Quote exactly, and only, the lines of the material below from the line with "43_md_shape.md R200). -/" through the line with "md2OneShot m ∧".
»»
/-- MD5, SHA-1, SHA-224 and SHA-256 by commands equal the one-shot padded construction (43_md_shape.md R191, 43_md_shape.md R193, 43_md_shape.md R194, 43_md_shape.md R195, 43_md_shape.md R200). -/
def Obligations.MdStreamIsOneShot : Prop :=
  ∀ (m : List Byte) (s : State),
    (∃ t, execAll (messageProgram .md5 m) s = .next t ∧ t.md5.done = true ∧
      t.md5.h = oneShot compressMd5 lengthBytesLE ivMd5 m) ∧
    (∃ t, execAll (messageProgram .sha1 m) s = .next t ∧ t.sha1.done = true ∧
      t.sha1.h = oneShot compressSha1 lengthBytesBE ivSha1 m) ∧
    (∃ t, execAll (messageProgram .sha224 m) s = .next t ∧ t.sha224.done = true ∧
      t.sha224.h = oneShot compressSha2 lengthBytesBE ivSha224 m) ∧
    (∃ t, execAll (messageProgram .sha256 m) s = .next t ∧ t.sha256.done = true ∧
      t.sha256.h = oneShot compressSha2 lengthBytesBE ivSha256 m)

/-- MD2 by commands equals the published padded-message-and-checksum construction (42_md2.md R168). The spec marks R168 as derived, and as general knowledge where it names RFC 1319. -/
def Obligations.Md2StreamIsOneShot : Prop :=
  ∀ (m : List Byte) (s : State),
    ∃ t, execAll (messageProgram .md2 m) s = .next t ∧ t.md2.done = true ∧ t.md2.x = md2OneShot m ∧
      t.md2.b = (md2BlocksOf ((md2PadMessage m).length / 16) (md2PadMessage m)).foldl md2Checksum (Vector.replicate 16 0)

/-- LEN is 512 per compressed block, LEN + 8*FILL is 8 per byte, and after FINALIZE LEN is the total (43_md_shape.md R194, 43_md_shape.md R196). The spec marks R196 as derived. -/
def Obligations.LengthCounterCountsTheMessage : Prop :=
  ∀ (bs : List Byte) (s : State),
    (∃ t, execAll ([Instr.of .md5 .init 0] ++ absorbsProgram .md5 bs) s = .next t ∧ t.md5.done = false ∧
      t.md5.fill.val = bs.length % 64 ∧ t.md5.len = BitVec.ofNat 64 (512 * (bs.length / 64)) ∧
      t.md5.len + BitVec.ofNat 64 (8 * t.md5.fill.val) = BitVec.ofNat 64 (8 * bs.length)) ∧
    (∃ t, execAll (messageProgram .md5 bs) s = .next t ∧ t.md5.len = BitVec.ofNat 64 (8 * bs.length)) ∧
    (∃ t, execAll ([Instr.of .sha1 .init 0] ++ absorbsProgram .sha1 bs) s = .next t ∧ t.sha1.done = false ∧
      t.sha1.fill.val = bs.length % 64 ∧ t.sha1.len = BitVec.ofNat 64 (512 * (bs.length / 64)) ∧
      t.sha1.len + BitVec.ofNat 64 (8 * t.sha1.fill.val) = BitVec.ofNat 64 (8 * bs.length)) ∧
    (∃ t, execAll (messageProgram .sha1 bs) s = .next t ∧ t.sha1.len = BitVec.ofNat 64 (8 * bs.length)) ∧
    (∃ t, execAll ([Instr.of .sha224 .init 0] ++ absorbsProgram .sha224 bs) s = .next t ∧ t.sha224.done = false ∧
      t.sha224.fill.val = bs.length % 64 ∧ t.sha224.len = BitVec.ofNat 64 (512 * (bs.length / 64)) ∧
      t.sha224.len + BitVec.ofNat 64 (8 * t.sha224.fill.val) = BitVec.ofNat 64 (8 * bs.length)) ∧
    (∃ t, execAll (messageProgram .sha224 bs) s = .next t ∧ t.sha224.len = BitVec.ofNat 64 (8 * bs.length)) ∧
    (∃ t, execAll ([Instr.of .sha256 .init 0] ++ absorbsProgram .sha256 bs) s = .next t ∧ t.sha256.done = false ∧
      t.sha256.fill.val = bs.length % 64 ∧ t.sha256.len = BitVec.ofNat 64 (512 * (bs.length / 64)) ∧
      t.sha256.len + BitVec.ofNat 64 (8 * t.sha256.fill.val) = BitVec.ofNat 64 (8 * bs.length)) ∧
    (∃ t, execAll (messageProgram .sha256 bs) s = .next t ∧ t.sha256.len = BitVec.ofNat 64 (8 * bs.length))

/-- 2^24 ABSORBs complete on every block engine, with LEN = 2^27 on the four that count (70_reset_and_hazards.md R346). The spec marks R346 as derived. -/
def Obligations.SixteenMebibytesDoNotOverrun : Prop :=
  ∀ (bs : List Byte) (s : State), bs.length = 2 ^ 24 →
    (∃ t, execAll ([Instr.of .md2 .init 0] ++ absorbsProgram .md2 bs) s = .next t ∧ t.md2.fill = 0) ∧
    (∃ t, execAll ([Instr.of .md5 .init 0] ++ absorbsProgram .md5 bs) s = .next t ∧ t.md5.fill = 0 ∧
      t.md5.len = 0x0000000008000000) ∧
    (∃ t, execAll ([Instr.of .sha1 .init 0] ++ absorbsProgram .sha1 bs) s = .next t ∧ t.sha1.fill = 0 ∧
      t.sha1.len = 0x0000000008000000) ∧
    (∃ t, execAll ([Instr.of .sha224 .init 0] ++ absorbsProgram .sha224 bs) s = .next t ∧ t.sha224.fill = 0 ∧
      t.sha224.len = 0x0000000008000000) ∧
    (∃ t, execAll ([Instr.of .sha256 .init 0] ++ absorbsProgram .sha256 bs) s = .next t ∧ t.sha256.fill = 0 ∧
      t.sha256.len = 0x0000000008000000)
««
»»
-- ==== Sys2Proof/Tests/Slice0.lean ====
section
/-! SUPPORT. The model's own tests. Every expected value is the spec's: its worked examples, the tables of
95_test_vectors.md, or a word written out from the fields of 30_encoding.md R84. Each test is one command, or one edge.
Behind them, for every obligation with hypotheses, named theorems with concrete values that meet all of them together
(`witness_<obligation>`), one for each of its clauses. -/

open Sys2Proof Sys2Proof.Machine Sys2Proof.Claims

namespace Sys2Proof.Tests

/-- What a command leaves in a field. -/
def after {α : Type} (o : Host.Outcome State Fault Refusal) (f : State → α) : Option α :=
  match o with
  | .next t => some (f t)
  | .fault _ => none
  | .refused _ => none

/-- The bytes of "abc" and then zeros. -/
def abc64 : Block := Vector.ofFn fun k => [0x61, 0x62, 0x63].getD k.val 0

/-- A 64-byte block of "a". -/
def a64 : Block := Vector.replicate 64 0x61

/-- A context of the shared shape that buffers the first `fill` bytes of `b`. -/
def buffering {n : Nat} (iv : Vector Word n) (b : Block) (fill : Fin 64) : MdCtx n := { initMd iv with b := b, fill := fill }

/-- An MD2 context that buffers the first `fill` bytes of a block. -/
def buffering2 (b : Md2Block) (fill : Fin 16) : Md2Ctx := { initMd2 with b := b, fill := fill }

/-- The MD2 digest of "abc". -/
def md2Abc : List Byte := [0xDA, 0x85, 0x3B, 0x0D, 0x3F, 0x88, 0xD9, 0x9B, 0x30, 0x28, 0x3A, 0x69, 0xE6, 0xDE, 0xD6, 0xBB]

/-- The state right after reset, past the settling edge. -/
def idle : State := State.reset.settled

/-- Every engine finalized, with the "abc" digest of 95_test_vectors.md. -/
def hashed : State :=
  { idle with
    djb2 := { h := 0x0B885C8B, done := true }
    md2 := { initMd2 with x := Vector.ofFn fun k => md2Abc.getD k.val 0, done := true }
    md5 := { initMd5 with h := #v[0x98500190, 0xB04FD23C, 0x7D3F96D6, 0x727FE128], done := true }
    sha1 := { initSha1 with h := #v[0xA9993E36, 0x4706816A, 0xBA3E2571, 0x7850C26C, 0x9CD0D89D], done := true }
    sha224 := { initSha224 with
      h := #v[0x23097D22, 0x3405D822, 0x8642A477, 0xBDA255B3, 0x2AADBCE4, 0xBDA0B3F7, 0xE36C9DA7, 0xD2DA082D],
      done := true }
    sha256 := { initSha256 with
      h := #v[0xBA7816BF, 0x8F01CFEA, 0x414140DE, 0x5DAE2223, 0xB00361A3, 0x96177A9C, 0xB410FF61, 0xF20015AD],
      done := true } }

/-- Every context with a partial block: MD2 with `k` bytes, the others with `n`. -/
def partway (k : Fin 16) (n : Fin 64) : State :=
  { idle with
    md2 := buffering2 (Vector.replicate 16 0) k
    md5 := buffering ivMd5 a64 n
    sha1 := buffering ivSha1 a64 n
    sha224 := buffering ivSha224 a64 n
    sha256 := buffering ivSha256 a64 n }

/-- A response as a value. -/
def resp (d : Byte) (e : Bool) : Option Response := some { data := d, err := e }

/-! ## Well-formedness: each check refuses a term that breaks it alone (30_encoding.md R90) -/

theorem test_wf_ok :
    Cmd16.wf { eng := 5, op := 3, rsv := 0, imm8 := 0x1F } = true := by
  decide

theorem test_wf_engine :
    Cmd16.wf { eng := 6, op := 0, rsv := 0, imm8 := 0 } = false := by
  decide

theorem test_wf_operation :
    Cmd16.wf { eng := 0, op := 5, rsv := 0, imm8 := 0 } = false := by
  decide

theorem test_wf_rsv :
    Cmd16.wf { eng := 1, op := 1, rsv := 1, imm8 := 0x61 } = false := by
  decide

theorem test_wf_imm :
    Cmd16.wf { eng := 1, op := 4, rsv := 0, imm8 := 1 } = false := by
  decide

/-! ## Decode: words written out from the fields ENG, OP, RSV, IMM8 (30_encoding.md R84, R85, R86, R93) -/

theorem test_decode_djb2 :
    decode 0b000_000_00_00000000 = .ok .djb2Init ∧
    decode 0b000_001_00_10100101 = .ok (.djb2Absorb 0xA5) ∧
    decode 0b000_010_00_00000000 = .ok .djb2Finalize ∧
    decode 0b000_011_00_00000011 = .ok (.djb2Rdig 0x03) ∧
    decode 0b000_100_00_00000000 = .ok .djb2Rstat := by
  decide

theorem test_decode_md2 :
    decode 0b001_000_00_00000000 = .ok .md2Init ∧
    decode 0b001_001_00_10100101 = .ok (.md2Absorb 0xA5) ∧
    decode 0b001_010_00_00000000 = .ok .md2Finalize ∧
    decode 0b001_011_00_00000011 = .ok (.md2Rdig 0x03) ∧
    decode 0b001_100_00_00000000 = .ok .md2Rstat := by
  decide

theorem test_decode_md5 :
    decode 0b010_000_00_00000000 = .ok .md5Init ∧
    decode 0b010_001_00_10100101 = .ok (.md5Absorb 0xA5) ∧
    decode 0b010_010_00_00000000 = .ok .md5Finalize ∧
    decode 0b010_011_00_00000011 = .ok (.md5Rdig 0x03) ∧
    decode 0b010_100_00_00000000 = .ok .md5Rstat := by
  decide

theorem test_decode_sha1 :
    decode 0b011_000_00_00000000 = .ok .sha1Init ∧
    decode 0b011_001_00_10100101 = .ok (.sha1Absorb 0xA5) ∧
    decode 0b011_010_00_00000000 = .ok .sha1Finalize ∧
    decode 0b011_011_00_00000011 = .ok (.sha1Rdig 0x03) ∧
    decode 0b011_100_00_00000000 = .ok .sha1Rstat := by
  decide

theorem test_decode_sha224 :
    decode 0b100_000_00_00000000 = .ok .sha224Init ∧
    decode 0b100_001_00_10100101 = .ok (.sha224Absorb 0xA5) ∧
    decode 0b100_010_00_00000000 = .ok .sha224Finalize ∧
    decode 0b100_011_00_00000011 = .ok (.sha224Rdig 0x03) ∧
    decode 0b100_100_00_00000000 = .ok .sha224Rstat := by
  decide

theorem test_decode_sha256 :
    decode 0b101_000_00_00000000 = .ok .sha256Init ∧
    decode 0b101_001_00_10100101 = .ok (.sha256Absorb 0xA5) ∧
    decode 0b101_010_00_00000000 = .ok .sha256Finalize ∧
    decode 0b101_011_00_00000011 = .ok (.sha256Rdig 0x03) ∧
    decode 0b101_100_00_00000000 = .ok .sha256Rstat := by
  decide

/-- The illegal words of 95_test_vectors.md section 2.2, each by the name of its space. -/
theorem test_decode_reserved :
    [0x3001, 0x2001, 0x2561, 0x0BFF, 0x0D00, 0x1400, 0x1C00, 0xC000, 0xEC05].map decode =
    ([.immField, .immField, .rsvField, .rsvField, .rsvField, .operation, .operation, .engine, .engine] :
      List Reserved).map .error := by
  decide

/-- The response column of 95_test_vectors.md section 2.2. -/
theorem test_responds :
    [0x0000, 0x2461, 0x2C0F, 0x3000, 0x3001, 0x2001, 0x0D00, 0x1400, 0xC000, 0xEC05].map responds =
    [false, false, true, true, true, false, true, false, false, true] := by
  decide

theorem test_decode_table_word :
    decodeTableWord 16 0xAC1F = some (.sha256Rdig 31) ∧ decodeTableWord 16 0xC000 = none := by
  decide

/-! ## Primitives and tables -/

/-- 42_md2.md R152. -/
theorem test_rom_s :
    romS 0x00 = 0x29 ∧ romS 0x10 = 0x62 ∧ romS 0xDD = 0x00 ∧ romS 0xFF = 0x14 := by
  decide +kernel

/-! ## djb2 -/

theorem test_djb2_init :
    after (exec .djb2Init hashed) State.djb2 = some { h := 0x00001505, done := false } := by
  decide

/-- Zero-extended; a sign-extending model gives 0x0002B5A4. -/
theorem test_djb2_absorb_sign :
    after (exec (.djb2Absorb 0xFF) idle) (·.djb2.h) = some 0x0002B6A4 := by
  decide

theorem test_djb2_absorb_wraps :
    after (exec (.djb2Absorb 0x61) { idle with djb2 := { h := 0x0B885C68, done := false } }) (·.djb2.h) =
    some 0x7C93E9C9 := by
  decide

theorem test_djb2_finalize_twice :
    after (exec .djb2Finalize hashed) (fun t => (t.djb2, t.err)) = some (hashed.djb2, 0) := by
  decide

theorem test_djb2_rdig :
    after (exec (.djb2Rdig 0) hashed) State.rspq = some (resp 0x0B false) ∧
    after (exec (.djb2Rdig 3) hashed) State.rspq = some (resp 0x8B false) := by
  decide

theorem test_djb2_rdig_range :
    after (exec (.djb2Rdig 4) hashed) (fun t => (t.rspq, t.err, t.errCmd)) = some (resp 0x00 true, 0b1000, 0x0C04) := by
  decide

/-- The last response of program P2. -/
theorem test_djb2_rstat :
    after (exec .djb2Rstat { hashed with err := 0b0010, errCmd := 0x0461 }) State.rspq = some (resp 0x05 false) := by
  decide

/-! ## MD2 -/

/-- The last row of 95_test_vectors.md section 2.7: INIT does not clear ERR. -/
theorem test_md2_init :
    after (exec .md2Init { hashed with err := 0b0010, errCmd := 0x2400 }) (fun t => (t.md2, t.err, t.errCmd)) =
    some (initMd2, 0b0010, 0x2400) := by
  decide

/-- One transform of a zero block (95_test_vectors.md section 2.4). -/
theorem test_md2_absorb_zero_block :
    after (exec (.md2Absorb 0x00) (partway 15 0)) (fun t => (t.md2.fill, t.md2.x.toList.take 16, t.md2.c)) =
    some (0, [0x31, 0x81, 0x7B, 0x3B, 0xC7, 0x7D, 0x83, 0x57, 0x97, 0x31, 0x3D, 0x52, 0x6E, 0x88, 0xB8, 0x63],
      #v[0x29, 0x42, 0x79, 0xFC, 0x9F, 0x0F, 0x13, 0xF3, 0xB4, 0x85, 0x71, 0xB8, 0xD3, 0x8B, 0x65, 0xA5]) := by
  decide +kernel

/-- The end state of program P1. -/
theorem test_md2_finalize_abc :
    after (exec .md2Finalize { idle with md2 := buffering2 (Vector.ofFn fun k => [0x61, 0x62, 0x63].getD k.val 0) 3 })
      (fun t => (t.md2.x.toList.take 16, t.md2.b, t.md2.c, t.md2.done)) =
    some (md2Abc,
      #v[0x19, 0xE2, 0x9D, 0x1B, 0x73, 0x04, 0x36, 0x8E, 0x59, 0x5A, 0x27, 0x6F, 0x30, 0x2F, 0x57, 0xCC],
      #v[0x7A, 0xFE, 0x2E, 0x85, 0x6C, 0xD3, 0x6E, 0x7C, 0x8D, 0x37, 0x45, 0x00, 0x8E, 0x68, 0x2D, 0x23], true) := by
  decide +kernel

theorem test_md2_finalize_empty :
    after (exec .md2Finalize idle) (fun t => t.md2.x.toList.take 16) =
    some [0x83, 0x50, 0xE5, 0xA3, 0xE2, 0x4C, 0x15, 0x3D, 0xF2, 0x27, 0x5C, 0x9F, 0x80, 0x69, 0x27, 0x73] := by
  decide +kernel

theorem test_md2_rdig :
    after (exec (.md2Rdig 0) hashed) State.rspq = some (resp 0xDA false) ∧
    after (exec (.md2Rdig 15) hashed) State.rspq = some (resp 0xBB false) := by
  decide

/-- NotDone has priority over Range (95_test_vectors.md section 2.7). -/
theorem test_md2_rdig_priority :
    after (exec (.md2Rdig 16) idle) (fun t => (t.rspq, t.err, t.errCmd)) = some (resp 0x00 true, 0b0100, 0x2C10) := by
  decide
««
»»
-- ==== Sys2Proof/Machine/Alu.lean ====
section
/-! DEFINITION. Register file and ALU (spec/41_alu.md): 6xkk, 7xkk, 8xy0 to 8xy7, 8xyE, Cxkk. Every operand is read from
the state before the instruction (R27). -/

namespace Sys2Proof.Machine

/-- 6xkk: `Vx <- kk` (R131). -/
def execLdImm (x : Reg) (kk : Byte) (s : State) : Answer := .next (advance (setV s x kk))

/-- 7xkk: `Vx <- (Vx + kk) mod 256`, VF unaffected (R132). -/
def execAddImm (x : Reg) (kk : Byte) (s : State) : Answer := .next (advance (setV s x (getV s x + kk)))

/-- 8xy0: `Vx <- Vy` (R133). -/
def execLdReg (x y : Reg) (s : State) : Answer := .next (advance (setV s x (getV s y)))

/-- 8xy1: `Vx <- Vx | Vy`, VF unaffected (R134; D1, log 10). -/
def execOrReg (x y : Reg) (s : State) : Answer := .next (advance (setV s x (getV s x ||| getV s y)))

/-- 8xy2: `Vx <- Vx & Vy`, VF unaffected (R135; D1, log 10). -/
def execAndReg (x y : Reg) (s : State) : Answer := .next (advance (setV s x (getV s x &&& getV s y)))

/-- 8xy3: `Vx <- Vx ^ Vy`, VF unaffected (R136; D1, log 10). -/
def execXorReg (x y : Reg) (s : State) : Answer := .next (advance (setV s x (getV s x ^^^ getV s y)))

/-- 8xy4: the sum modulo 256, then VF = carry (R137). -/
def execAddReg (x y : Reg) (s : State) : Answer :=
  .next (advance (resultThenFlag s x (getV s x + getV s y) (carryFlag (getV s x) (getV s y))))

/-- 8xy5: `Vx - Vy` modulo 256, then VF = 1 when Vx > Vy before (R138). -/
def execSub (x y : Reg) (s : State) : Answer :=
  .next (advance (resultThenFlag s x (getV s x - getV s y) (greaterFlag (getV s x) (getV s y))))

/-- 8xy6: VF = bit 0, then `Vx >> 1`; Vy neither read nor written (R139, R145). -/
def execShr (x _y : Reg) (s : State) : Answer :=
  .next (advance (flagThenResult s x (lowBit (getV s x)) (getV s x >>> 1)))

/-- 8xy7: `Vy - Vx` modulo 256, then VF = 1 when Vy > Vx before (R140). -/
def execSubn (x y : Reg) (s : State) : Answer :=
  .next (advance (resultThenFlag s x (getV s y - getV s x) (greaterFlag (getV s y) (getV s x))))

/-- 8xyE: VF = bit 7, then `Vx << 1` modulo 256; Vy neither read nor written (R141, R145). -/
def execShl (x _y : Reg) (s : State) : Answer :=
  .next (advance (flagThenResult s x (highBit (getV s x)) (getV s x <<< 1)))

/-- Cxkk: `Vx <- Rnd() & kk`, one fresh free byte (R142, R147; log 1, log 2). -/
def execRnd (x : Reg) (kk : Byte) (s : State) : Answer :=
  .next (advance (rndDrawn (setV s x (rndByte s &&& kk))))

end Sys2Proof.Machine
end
««
Completed exercise:
/-- MD5, SHA-1, SHA-224 and SHA-256 by commands equal the one-shot padded construction (43_md_shape.md R191, 43_md_shape.md R193, 43_md_shape.md R194, 43_md_shape.md R195, 43_md_shape.md R200). -/
def Obligations.MdStreamIsOneShot : Prop :=
  ∀ (m : List Byte) (s : State),
    (∃ t, execAll (messageProgram .md5 m) s = .next t ∧ t.md5.done = true ∧
      t.md5.h = oneShot compressMd5 lengthBytesLE ivMd5 m) ∧
    (∃ t, execAll (messageProgram .sha1 m) s = .next t ∧ t.sha1.done = true ∧
      t.sha1.h = oneShot compressSha1 lengthBytesBE ivSha1 m) ∧
    (∃ t, execAll (messageProgram .sha224 m) s = .next t ∧ t.sha224.done = true ∧
      t.sha224.h = oneShot compressSha2 lengthBytesBE ivSha224 m) ∧
    (∃ t, execAll (messageProgram .sha256 m) s = .next t ∧ t.sha256.done = true ∧
      t.sha256.h = oneShot compressSha2 lengthBytesBE ivSha256 m)

/-- MD2 by commands equals the published padded-message-and-checksum construction (42_md2.md R168). The spec marks R168 as derived, and as general knowledge where it names RFC 1319. -/
def Obligations.Md2StreamIsOneShot : Prop :=
  ∀ (m : List Byte) (s : State),
    ∃ t, execAll (messageProgram .md2 m) s = .next t ∧ t.md2.done = true ∧ t.md2.x = md2OneShot m ∧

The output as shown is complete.